• _Directions_: Pull each line with the string "movemToRegs" from the entries.

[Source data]
+ + + + + + +

/-- LSL (R304). -/
def lslOf {n : Nat} (v : BitVec n) (c : Nat) (f : StatusReg) : BitVec n × StatusReg :=
  shiftedFlags (v <<< c) c (v <<< (c - 1)).msb false f

/-- LSR (R305). -/
def lsrOf {n : Nat} (v : BitVec n) (c : Nat) (f : StatusReg) : BitVec n × StatusReg :=
  shiftedFlags (v >>> c) c ((v >>> (c - 1)).getLsbD 0) false f

/-- ROL: the operand rotated; C is the bit that last wrapped round (R306). -/
def rolOf {n : Nat} (v : BitVec n) (c : Nat) (f : StatusReg) : BitVec n × StatusReg :=
  let r := v.rotateLeft c
  (r, signZeroOf r { f with c := decide (c ≠ 0) && r.getLsbD 0, v := false })

/-- ROR (R307). -/
def rorOf {n : Nat} (v : BitVec n) (c : Nat) (f : StatusReg) : BitVec n × StatusReg :=
  let r := v.rotateRight c
  (r, signZeroOf r { f with c := decide (c ≠ 0) && r.msb, v := false })

/-- ROXL: the `n + 1` bits `X ++ v` rotated left; C is X (R308). -/
def roxlOf {n : Nat} (v : BitVec n) (c : Nat) (f : StatusReg) : BitVec n × StatusReg :=
  let w := (BitVec.ofBool f.x ++ v).rotateLeft c
  let r := w.extractLsb' 0 n
  (r, signZeroOf r { f with x := w.getLsbD n, c := w.getLsbD n, v := false })

/-- ROXR: the `n + 1` bits `v ++ X` rotated right; C is X (R309). -/
def roxrOf {n : Nat} (v : BitVec n) (c : Nat) (f : StatusReg) : BitVec n × StatusReg :=
  let w := (v ++ BitVec.ofBool f.x).rotateRight c
  let r := w.extractLsb' 1 n
  (r, signZeroOf r { f with x := w.getLsbD 0, c := w.getLsbD 0, v := false })

/-- The count of a register form (R300). -/
def countOf (c : ShiftCount) (s : State) : Nat :=
  match c with
  | .imm n => if n = 0 then 8 else n.toNat
  | .reg r => (s.getD r).toNat % 64

/-- A shift or rotate in its register forms and, by one on a word, its memory form (R300, R310). -/
def Shifts (reg : Size → ShiftCount → Reg → Instr) (mem : EA → Instr)
    (op : (n : Nat) → BitVec n → Nat → StatusReg → BitVec n × StatusReg) (s : State) : Prop :=
  (∀ (sz : Size) (c : ShiftCount) (r : Reg),
    let p := op sz.bits (s.getDn sz r) (countOf c s) s.sr
    exec (reg sz c r) s = .next (((s.setDn sz r p.1).setSr p.2).advance 1)) ∧
  ∀ ea : EA, Modifies (mem ea) 0 .w ea (fun v f => op Size.w.bits v 1 f) s

/-! ### What an instruction may change -/

/-- The data registers an instruction may write (`10_state.md` R42 and the instruction's rule). -/
def dataWritten : Instr → List Reg
  | .ori _ _ ea | .andi _ _ ea | .subi _ _ ea | .addi _ _ ea | .eori _ _ ea => dataOf ea
  | .bchg _ ea | .bclr _ ea | .bset _ ea | .bchgDn _ ea | .bclrDn _ ea | .bsetDn _ ea => dataOf ea
  | .movep toMem _ d _ _ => if toMem then [] else [d]
  | .moveB _ dst | .moveW _ dst | .moveL _ dst => dataOf dst
  | .negx _ ea | .clr _ ea | .neg _ ea | .not _ ea | .moveFromSr ea | .nbcd ea | .tas ea => dataOf ea
  | .swap r | .extW r | .extL r | .moveq _ r | .dbcc _ r _ => [r]
  | .movemToRegs _ mask _ => [0, 1, 2, 3, 4, 5, 6, 7].filter fun r : Reg => mask.getLsbD r.toNat
  | .addq _ _ ea | .subq _ _ ea | .scc _ ea => dataOf ea
  | .orEaDn _ _ d | .andEaDn _ _ d | .addEaDn _ _ d | .subEaDn _ _ d => [d]
  | .orDnEa _ _ ea | .andDnEa _ _ ea | .addDnEa _ _ ea | .subDnEa _ _ ea | .eor _ _ ea => dataOf ea
  | .divu _ d | .divs _ d | .mulu _ d | .muls _ d => [d]
  | .sbcd mem _ x | .abcd mem _ x | .addx _ mem _ x | .subx _ mem _ x => if mem then [] else [x]
  | .exgDD x y => [x, y]
  | .exgDA x _ => [x]
  | .asrReg _ _ r | .aslReg _ _ r | .lsrReg _ _ r | .lslReg _ _ r => [r]
  | .roxrReg _ _ r | .roxlReg _ _ r | .rorReg _ _ r | .rolReg _ _ r => [r]
  | .asrMem ea | .aslMem ea | .lsrMem ea | .lslMem ea | .roxrMem ea | .roxlMem ea | .rorMem ea | .rolMem ea => dataOf ea
  | _ => []
where
  /-- The data register an operand is. -/
  dataOf : EA → List Reg
    | .dn r => [r]
    | _ => []

/-- The address register that evaluating an operand steps (`40_addressing_modes.md` R184, R185). -/
def stepped : EA → List Reg
  | .post r | .pre r => [r]
  | _ => []

/-- The address register an operand is or steps. -/
def steppedOrIs : EA → List Reg
  | .an r | .post r | .pre r => [r]
  | _ => []

/-- The address registers an instruction may write: a destination, a register its addressing modes step, and A7 where
it uses the stack. -/
def addressWritten : Instr → List Reg
  | .ori _ _ ea | .andi _ _ ea | .subi _ _ ea | .addi _ _ ea | .eori _ _ ea => steppedOrIs ea
  | .cmpi _ _ ea | .btst _ ea | .btstDn _ ea | .tst _ ea | .moveToCcr ea | .moveToSr ea | .chk ea _ => stepped ea
  | .bchg _ ea | .bclr _ ea | .bset _ ea | .bchgDn _ ea | .bclrDn _ ea | .bsetDn _ ea => steppedOrIs ea
  | .moveB src dst | .moveW src dst | .moveL src dst => stepped src ++ steppedOrIs dst
  | .moveaW src a | .moveaL src a => a :: stepped src
  | .negx _ ea | .clr _ ea | .neg _ ea | .not _ ea | .moveFromSr ea | .nbcd ea | .tas ea => steppedOrIs ea
  | .pea ea | .jsr ea => 7 :: stepped ea
  | .jmp ea => stepped ea
  | .movemToMem _ _ ea => stepped ea
  | .movemToRegs _ mask ea => stepped ea ++ [0, 1, 2, 3, 4, 5, 6, 7].filter fun r : Reg => mask.getLsbD (8 + r.toNat)
  | .link r _ | .unlk r => [7, r]
  | .moveUsp toReg r => if toReg then [r] else []
  | .rte | .rts | .rtr | .bsr _ => [7]
  | .lea ea a => a :: stepped ea
  | .addq _ _ ea | .subq _ _ ea | .scc _ ea => steppedOrIs ea
  | .orEaDn _ ea _ | .andEaDn _ ea _ | .addEaDn _ ea _ | .subEaDn _ ea _ | .cmp _ ea _ => stepped ea
  | .orDnEa _ _ ea | .andDnEa _ _ ea | .addDnEa _ _ ea | .subDnEa _ _ ea | .eor _ _ ea => steppedOrIs ea
  | .divu ea _ | .divs ea _ | .mulu ea _ | .muls ea _ => stepped ea
  | .sbcd mem y x | .abcd mem y x | .addx _ mem y x | .subx _ mem y x => if mem then [y, x] else []
  | .cmpm _ y x => [y, x]
  | .adda _ ea a | .suba _ ea a => a :: stepped ea
  | .cmpa _ ea _ => stepped ea
  | .exgAA x y => [x, y]
  | .exgDA _ y => [y]
  | .asrMem ea | .aslMem ea | .lsrMem ea | .lslMem ea | .roxrMem ea | .roxlMem ea | .rorMem ea | .rolMem ea => steppedOrIs ea
  | _ => []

+ + + + + + +

• _Task result_:
  | .movemToRegs _ mask _ => [0, 1, 2, 3, 4, 5, 6, 7].filter fun r : Reg => mask.getLsbD r.toNat
  | .movemToRegs _ mask ea => stepped ea ++ [0, 1, 2, 3, 4, 5, 6, 7].filter fun r : Reg => mask.getLsbD (8 + r.toNat)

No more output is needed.